I think I have a clue what is going on but my kernel knowledge is low so i want
You to tell me if I am right or not. So:

The only place in m_can.c file, where interrupt register is cleared is function
called when interrupt arrives

static irqreturn_t m_can_isr(int irq, void *dev_id)
{
.
.
        /* ACK all irqs */
        if (ir & IR_ALL_INT)
                m_can_write(cdev, M_CAN_IR, ir);
.
.
}

But when we enter 'NAPI mode' in heavy load we are never get to this function
until load gets lower and interrupts are enabled again. In this situation,
this code:

static int m_can_do_rx_poll(struct net_device *dev, int quota)
{
        struct m_can_classdev *cdev = netdev_priv(dev);
        u32 pkts = 0;
        u32 rxfs;

        rxfs = m_can_read(cdev, M_CAN_RXF0S);
        if (!(rxfs & RXFS_FFL_MASK)) {
                netdev_dbg(dev, "no messages in fifo0\n");
                return 0;
        }

        while ((rxfs & RXFS_FFL_MASK) && (quota > 0)) {
                if (rxfs & RXFS_RFL)
                        netdev_warn(dev, "Rx FIFO 0 Message Lost\n");

                m_can_read_fifo(dev, rxfs);

                quota--;
                pkts++;
                rxfs = m_can_read(cdev, M_CAN_RXF0S);
        }

        if (pkts)
                can_led_event(dev, CAN_LED_EVENT_RX);

        return pkts;
}

will always have (rxfs & RXFS_RFL) == true until interrupt are enabled again.
That is why we got so many messages in a row for so long time.
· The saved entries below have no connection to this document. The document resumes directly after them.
/-! ## mapHome -/

@[simp] theorem State.mapHome_now (s : State) (f : Home → Home) : (s.mapHome f).now = s.now := rfl
@[simp] theorem State.mapHome_regs (s : State) (f : Home → Home) : (s.mapHome f).regs = s.regs := rfl
@[simp] theorem State.mapHome_latch (s : State) (f : Home → Home) : (s.mapHome f).latch = s.latch := rfl
@[simp] theorem State.mapHome_mem (s : State) (f : Home → Home) : (s.mapHome f).mem = s.mem := rfl
@[simp] theorem State.mapHome_poison (s : State) (f : Home → Home) : (s.mapHome f).poison = s.poison := rfl
@[simp] theorem State.mapHome_cmds (s : State) (f : Home → Home) : (s.mapHome f).cmds = s.cmds := rfl
@[simp] theorem State.mapHome_flt (s : State) (f : Home → Home) : (s.mapHome f).flt = s.flt := rfl
@[simp] theorem State.mapHome_pool (s : State) (f : Home → Home) : (s.mapHome f).pool = s.pool := rfl
@[simp] theorem State.mapHome_pan (s : State) (f : Home → Home) : (s.mapHome f).pan = s.pan := rfl
@[simp] theorem State.mapHome_ep (s : State) (f : Home → Home) : (s.mapHome f).ep = s.ep := rfl
@[simp] theorem State.mapHome_ports (s : State) (f : Home → Home) : (s.mapHome f).ports = s.ports := rfl
@[simp] theorem State.mapHome_mov (s : State) (f : Home → Home) : (s.mapHome f).mov = s.mov := rfl
@[simp] theorem State.mapHome_links (s : State) (f : Home → Home) : (s.mapHome f).links = s.links := rfl
@[simp] theorem State.mapHome_fab (s : State) (f : Home → Home) : (s.mapHome f).fab = s.fab := rfl
@[simp] theorem State.mapHome_dwy (s : State) (f : Home → Home) : (s.mapHome f).dwy = s.dwy := rfl
@[simp] theorem State.mapHome_dbg (s : State) (f : Home → Home) : (s.mapHome f).dbg = s.dbg := rfl
@[simp] theorem State.mapHome_pwr (s : State) (f : Home → Home) : (s.mapHome f).pwr = s.pwr := rfl
@[simp] theorem State.mapHome_mail (s : State) (f : Home → Home) : (s.mapHome f).mail = s.mail := rfl
@[simp] theorem State.mapHome_fresh (s : State) (f : Home → Home) : (s.mapHome f).fresh = s.fresh := rfl
@[simp] theorem State.mapHome_out (s : State) (f : Home → Home) : (s.mapHome f).out = s.out := rfl
@[simp] theorem State.mapHome_pending (s : State) (f : Home → Home) : (s.mapHome f).pending = s.pending := rfl

/-! ## mapPan -/

@[simp] theorem State.mapPan_now (s : State) (f : Pantry → Pantry) : (s.mapPan f).now = s.now := rfl
@[simp] theorem State.mapPan_regs (s : State) (f : Pantry → Pantry) : (s.mapPan f).regs = s.regs := rfl
@[simp] theorem State.mapPan_latch (s : State) (f : Pantry → Pantry) : (s.mapPan f).latch = s.latch := rfl
@[simp] theorem State.mapPan_mem (s : State) (f : Pantry → Pantry) : (s.mapPan f).mem = s.mem := rfl
@[simp] theorem State.mapPan_poison (s : State) (f : Pantry → Pantry) : (s.mapPan f).poison = s.poison := rfl
@[simp] theorem State.mapPan_cmds (s : State) (f : Pantry → Pantry) : (s.mapPan f).cmds = s.cmds := rfl
@[simp] theorem State.mapPan_flt (s : State) (f : Pantry → Pantry) : (s.mapPan f).flt = s.flt := rfl
@[simp] theorem State.mapPan_pool (s : State) (f : Pantry → Pantry) : (s.mapPan f).pool = s.pool := rfl
@[simp] theorem State.mapPan_home (s : State) (f : Pantry → Pantry) : (s.mapPan f).home = s.home := rfl
@[simp] theorem State.mapPan_ep (s : State) (f : Pantry → Pantry) : (s.mapPan f).ep = s.ep := rfl
@[simp] theorem State.mapPan_ports (s : State) (f : Pantry → Pantry) : (s.mapPan f).ports = s.ports := rfl
@[simp] theorem State.mapPan_mov (s : State) (f : Pantry → Pantry) : (s.mapPan f).mov = s.mov := rfl
@[simp] theorem State.mapPan_links (s : State) (f : Pantry → Pantry) : (s.mapPan f).links = s.links := rfl
@[simp] theorem State.mapPan_fab (s : State) (f : Pantry → Pantry) : (s.mapPan f).fab = s.fab := rfl
@[simp] theorem State.mapPan_dwy (s : State) (f : Pantry → Pantry) : (s.mapPan f).dwy = s.dwy := rfl
@[simp] theorem State.mapPan_dbg (s : State) (f : Pantry → Pantry) : (s.mapPan f).dbg = s.dbg := rfl
@[simp] theorem State.mapPan_pwr (s : State) (f : Pantry → Pantry) : (s.mapPan f).pwr = s.pwr := rfl
@[simp] theorem State.mapPan_mail (s : State) (f : Pantry → Pantry) : (s.mapPan f).mail = s.mail := rfl
@[simp] theorem State.mapPan_fresh (s : State) (f : Pantry → Pantry) : (s.mapPan f).fresh = s.fresh := rfl
@[simp] theorem State.mapPan_out (s : State) (f : Pantry → Pantry) : (s.mapPan f).out = s.out := rfl
@[simp] theorem State.mapPan_pending (s : State) (f : Pantry → Pantry) : (s.mapPan f).pending = s.pending := rfl

/-! ## mapPorts -/

@[simp] theorem State.mapPorts_now (s : State) (f : Ports → Ports) : (s.mapPorts f).now = s.now := rfl
@[simp] theorem State.mapPorts_regs (s : State) (f : Ports → Ports) : (s.mapPorts f).regs = s.regs := rfl
@[simp] theorem State.mapPorts_latch (s : State) (f : Ports → Ports) : (s.mapPorts f).latch = s.latch := rfl
@[simp] theorem State.mapPorts_mem (s : State) (f : Ports → Ports) : (s.mapPorts f).mem = s.mem := rfl
@[simp] theorem State.mapPorts_poison (s : State) (f : Ports → Ports) : (s.mapPorts f).poison = s.poison := rfl
@[simp] theorem State.mapPorts_cmds (s : State) (f : Ports → Ports) : (s.mapPorts f).cmds = s.cmds := rfl
@[simp] theorem State.mapPorts_flt (s : State) (f : Ports → Ports) : (s.mapPorts f).flt = s.flt := rfl
@[simp] theorem State.mapPorts_pool (s : State) (f : Ports → Ports) : (s.mapPorts f).pool = s.pool := rfl
@[simp] theorem State.mapPorts_home (s : State) (f : Ports → Ports) : (s.mapPorts f).home = s.home := rfl
@[simp] theorem State.mapPorts_pan (s : State) (f : Ports → Ports) : (s.mapPorts f).pan = s.pan := rfl
@[simp] theorem State.mapPorts_ep (s : State) (f : Ports → Ports) : (s.mapPorts f).ep = s.ep := rfl
@[simp] theorem State.mapPorts_mov (s : State) (f : Ports → Ports) : (s.mapPorts f).mov = s.mov := rfl
@[simp] theorem State.mapPorts_links (s : State) (f : Ports → Ports) : (s.mapPorts f).links = s.links := rfl
@[simp] theorem State.mapPorts_fab (s : State) (f : Ports → Ports) : (s.mapPorts f).fab = s.fab := rfl
@[simp] theorem State.mapPorts_dwy (s : State) (f : Ports → Ports) : (s.mapPorts f).dwy = s.dwy := rfl
@[simp] theorem State.mapPorts_dbg (s : State) (f : Ports → Ports) : (s.mapPorts f).dbg = s.dbg := rfl
@[simp] theorem State.mapPorts_pwr (s : State) (f : Ports → Ports) : (s.mapPorts f).pwr = s.pwr := rfl
@[simp] theorem State.mapPorts_mail (s : State) (f : Ports → Ports) : (s.mapPorts f).mail = s.mail := rfl
@[simp] theorem State.mapPorts_fresh (s : State) (f : Ports → Ports) : (s.mapPorts f).fresh = s.fresh := rfl
@[simp] theorem State.mapPorts_out (s : State) (f : Ports → Ports) : (s.mapPorts f).out = s.out := rfl
@[simp] theorem State.mapPorts_pending (s : State) (f : Ports → Ports) : (s.mapPorts f).pending = s.pending := rfl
So clearing
RXFS_RFL bit after warning is issued could be a solution.

Can You tell me if I am right?

Regards
Mariusz

^ permalink raw reply	[flat|nested] 6+ messages in thread

* Re: m_can: a lot of 'Rx FIFO 0 Message Lost' in dmesg
  2021-02-24 14:27 m_can: a lot of 'Rx FIFO 0 Message Lost' in dmesg Mariusz Madej
@ 2021-02-26 13:37 ` Torin Cooper-Bennun
  2021-02-27  4:03   ` Mariusz Madej
  0 siblings, 1 reply; 6+ messages in thread
From: Torin Cooper-Bennun @ 2021-02-26 13:37 UTC (permalink / raw)
  To: Mariusz Madej; +Cc: linux-can, dmurphy

On Wed, Feb 24, 2021 at 02:27:28PM +0000, Mariusz Madej wrote:
> 
> Hi,
> 
> I have a problem with m_can controller in my sama5d2 processor.
> Under heavy can traffic it happens that my device starts to report (dmesg):
> 
> [   77.610000] m_can_platform f8054000.can can0: Rx FIFO 0 Message Lost
> [   77.620000] m_can_platform f8054000.can can0: Rx FIFO 0 Message Lost
> [   77.630000] m_can_platform f8054000.can can0: Rx FIFO 0 Message Lost
> [   77.630000] m_can_platform f8054000.can can0: Rx FIFO 0 Message Lost
> [   77.640000] m_can_platform f8054000.can can0: Rx FIFO 0 Message Lost
> [   77.640000] m_can_platform f8054000.can can0: Rx FIFO 0 Message Lost
> [   77.650000] m_can_platform f8054000.can can0: Rx FIFO 0 Message Lost
> [   77.660000] m_can_platform f8054000.can can0: Rx FIFO 0 Message Lost
> [   77.660000] m_can_platform f8054000.can can0: Rx FIFO 0 Message Lost
> 
> what causes large load problem in my system.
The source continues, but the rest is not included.